图5示出根据本公开示例性实施例的在内存中查询数据的操作的流程图。如图5中所示,根据本公开示例性实施例的在内存中查询数据的操作包括步骤S310至步骤S360。
在步骤S310,接收待查询的数据记录的索引字段、索引字段的取值和排序字段的取值范围。这里,待查询的数据记录的索引字段指的是待查询的数据记录的索引字段的名称,例如,卡号。
作为示例,所述待查询的数据记录是时序型数据记录,并且,排序字段均为时间戳。
作为示例,所述取值范围指定时间戳的起始值和终止值或者指定时间戳的终止值。
在步骤S320,确定所述多个分片组中索引字段与待查询的数据记录的索引字段相同的分片组。
在步骤S330,在确定的分片组中,根据所述待查询的数据记录的索引字段的取值来确定对应的分片。

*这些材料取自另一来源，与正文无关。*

/-- The steps of bring-up, from STEP_STRAP to STEP_FETCH. A step that R460 does not accept sets ORDER and does nothing else. STEP_STRAP samples OPTSEL; STEP_SEED loads the image its policy and the journal choose; STEP_REPAIR counts the boot and the trial, once in a bring-up, and rebuilds the repair map, a core it finds permanent taking its field's spare; STEP_POWER puts the boot level in force and into REQ; STEP_VAULT zeroes the bins, and on a cold bring-up vaults and seedstore; STEP_FIELD and STEP_FETCH substitute slow cores and give every core its boot work item; each keeps running, with the code it will end with. -/
def Obligations.BringUpSteps : Prop :=
  ∀ (s : State) (a b r : SlotRead) (ans : BitVec 2) (n : CoreId) (lane : List (Nat × Bool × Nat)) (present : Bool),
    (∀ c code, (c, code) ∈ [(Instr.stepSeed ans 0 a b r, 2), (.stepRepair none, 3), (.stepPower none lane none, 4), (.stepVault none none, 5), (.stepField [n], 6),
        (.stepFetch, 7), (.stepLink, 8), (.stepTopo, 9), (.stepReady present, 10)] → s.stepAccepted code = false → completes c s fun t =>
          t.flag F.bringStatus_ORDER 0 = true ∧ regsOnly s t [(F.bringStatus_ORDER, 0)]) ∧
    (∀ counts c, s.stepsOpen = true → s.rst.job = none → s.bringState = 0 → s.fget F.bringStatus_STEP 0 = 1 → counts.length = 8 →
      (∀ x ∈ counts, min 63 x / 4 = c) → completes (.stepStrap counts) s fun t =>
        runs t 1 0 0 ∧ t.flag F.optselStat_VALID 0 = true ∧ t.fget F.optselStat_CODE 0 = c ∧ t.fget F.optselStat_POLICY 0 = c % 4 ∧
        t.fget F.optselStat_COUNT 0 = min 63 (counts.getLastD 0) ∧ t.mem = s.mem) ∧
    (∀ counts set, s.stepsOpen = true → s.rst.job = none → s.bringState = 0 → s.fget F.bringStatus_STEP 0 = 1 → strapSets 4 counts = (none, set) →
      completes (.stepStrap counts) s fun t => (∃ d, runs t 1 1 d) ∧ t.flag F.optselStat_VALID 0 = s.flag F.optselStat_VALID 0) ∧
    (s.stepAccepted 2 = true →
      (completes (.stepSeed 0 0 a b r) s fun t => runs t 2 3 0 ∧ t.seed.journal = s.seed.journal) ∧
      (∀ i slot j d, ans ≠ 0 → s.seedChoose a b r = (some (i, slot), j, d) → completes (.stepSeed ans 0 a b r) s fun t =>
        runs t 2 0 0 ∧ t.seed.journal = j ∧ t.seed.image = some i ∧ t.seed.booted = slot ∧ t.cfg = imageCfg i (if s.rst.cold then i.strmOn else s.strmOn) ∧ t.roles = roleTable 0 i.roles ∧
        t.mdq = [] ∧ t.fget F.optselStat_SLOT 0 = slot % 4) ∧
      (∀ j d, ans ≠ 0 → s.seedChoose a b r = (none, j, d) → completes (.stepSeed ans 0 a b r) s fun t =>
        runs t 2 2 d ∧ t.seed.journal = j ∧ t.seed.image = s.seed.image)) ∧
    (s.stepAccepted 3 = true →
      (∀ off, completes (.stepRepair (some off)) s fun t => runs t 3 0x10 off ∧ t.alm.boot = (if s.fget F.bringStatus_STEP 0 = 3 ∧ s.fget F.bringStatus_ATTEMPTS 0 ≠ 0 then s.alm.boot else s.alm.boot + 1) ∧ t.mem = s.mem) ∧
      (∀ x m, s.alm.log = [x] → x.kind = 5 → x.body.headD 9 = 1 → x.body.getD 1 0 = m → (∀ i, s.seed.image = some i → i.spares = []) →
        completes (.stepRepair none) s fun t => runs t 3 0 0 ∧ alFind t.spare (fieldOfCore m) = some m ∧ t.fget F.intStatus_SPARES_FREE 0 = 1151) ∧
      ((∀ x ∈ s.alm.log, x.kind ≠ 4 ∧ x.kind ≠ 5) → completes (.stepRepair none) s fun t =>
        runs t 3 0 0 ∧ t.alm.boot = (if s.fget F.bringStatus_STEP 0 = 3 ∧ s.fget F.bringStatus_ATTEMPTS 0 ≠ 0 then s.alm.boot else s.alm.boot + 1) ∧ t.ret.gone = [] ∧ t.mem = s.mem ∧
        t.seed.journal.trials = (if ¬ (s.fget F.bringStatus_STEP 0 = 3 ∧ s.fget F.bringStatus_ATTEMPTS 0 ≠ 0) ∧ s.seed.journal.trial ≤ 1 ∧ s.seed.booted = s.seed.journal.trial then min 3 (s.seed.journal.trials + 1) else s.seed.journal.trials) ∧
        ((∀ x ∈ s.alm.log, x.kind ≠ 3) → (∀ i, s.seed.image = some i → i.spares = []) → t.spare = [] ∧ t.fget F.intStatus_SPARES_FREE 0 = 1152))) ∧
    (s.stepAccepted 4 = true →
      (completes (.stepPower none [] none) s fun t =>
        let l := (s.seed.image.map fun i => i.bootLevel % 8).getD 3
        runs t 4 0 0 ∧ t.fget F.plStat_LEVEL 0 = l ∧ t.fget F.plCtl_REQ 0 = l ∧ t.power.volt = (levelOf l).1 ∧ t.power.shed = false ∧ t.mem = s.mem) ∧
      (∀ p mv, p < 16 → mv < 65536 → completes (.stepPower (some (p, mv)) lane none) s fun t => runs t 4 0x20 (p + mv * 65536)) ∧
      (∀ p dir, p < 16 → completes (.stepPower none lane (some (p, dir))) s fun t => runs t 4 0x21 (p + one dir * 16))) ∧
    (s.stepAccepted 5 = true →
      (completes (.stepVault none none) s fun t =>
        runs t 5 0 0 ∧ (∀ x, 0x4000000000 ≤ x → x < 0x4000000000 + 63 * 0x1000000 → memGet t.mem x = 0) ∧
        (s.rst.cold = true → t.valid = [] ∧ ∀ x, x < 0x3600000000 ∨ (0x8000000000 ≤ x ∧ x < 0x8000000000 + s.partNo.capacity) → memGet t.mem x = 0) ∧
        (s.rst.cold = false → t.valid = s.valid ∧ ∀ x, x < 0x4000000000 ∨ 0x4000000000 + 63 * 0x1000000 ≤ x → memGet t.mem x = memGet s.mem x)) ∧
      (∀ c, c < 64 → completes (.stepVault (some c) none) s fun t => runs t 5 0x30 c ∧ t.mem = s.mem) ∧
      (completes (.stepVault none (some n)) s fun t => runs t 5 0x31 n.val ∧ t.mem = s.mem)) ∧
    (s.stepAccepted 6 = true →
      (completes (.stepField []) s fun t =>
        runs t 6 0 0 ∧ t.fields = [] ∧ t.fieldsUp = some s.time.elapsed ∧ t.bounds = [] ∧ t.pauses = [] ∧ t.spare = s.spare ∧ t.mem = s.mem) ∧
      (alFind s.spare (fieldOfCore n) = none → completes (.stepField [n]) s fun t =>
        runs t 6 0 0 ∧ alFind t.spare (fieldOfCore n) = some n.val ∧ t.alm.queue.length = s.alm.queue.length + 1 ∧ t.mem = s.mem) ∧
      (∀ k, alFind s.spare (fieldOfCore n) = some k → completes (.stepField [n]) s fun t => runs t 6 0x11 (1 + n.val * 65536) ∧ t.spare = s.spare)) ∧
    (s.stepAccepted 7 = true →
      ((∀ i, i < s.roles.length → s.roleOk i = true) → completes .stepFetch s fun t =>
        runs t 7 0 0 ∧ t.bootEnd = [] ∧ t.mem = s.mem ∧ (t.core n).queue = (s.core n).queue ++ [s.bootItem n]) ∧
      (∀ i, (List.range s.roles.length).find? (fun i => !s.roleOk i) = some i → completes .stepFetch s fun t => runs t 7 0x50 i ∧ t.cores = s.cores))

作为示例,可通过如下操作确定与待查询的数据记录对应的分片:计算与所述待查询的数据记录的索引字段的取值对应的哈希值;获得计算出的哈希值除以所述确定的分片组的分片总数所得的余数;将与获得的余数对应的分片确定为对应的分片。可使用哈希函数对索引字段的取值进行计算,以获得哈希值。例如,使用的哈希函数可以是由Austin Appleby提出的哈希函数Murmurhash。当然,本公开并不对使用的哈希函数进行限制,其他哈希函数也可用于哈希值的计算。
在步骤S340,从与确定的分片对应的第一级跳表中查找以所述待查询的数据记录的索引字段的取值为关键字的节点。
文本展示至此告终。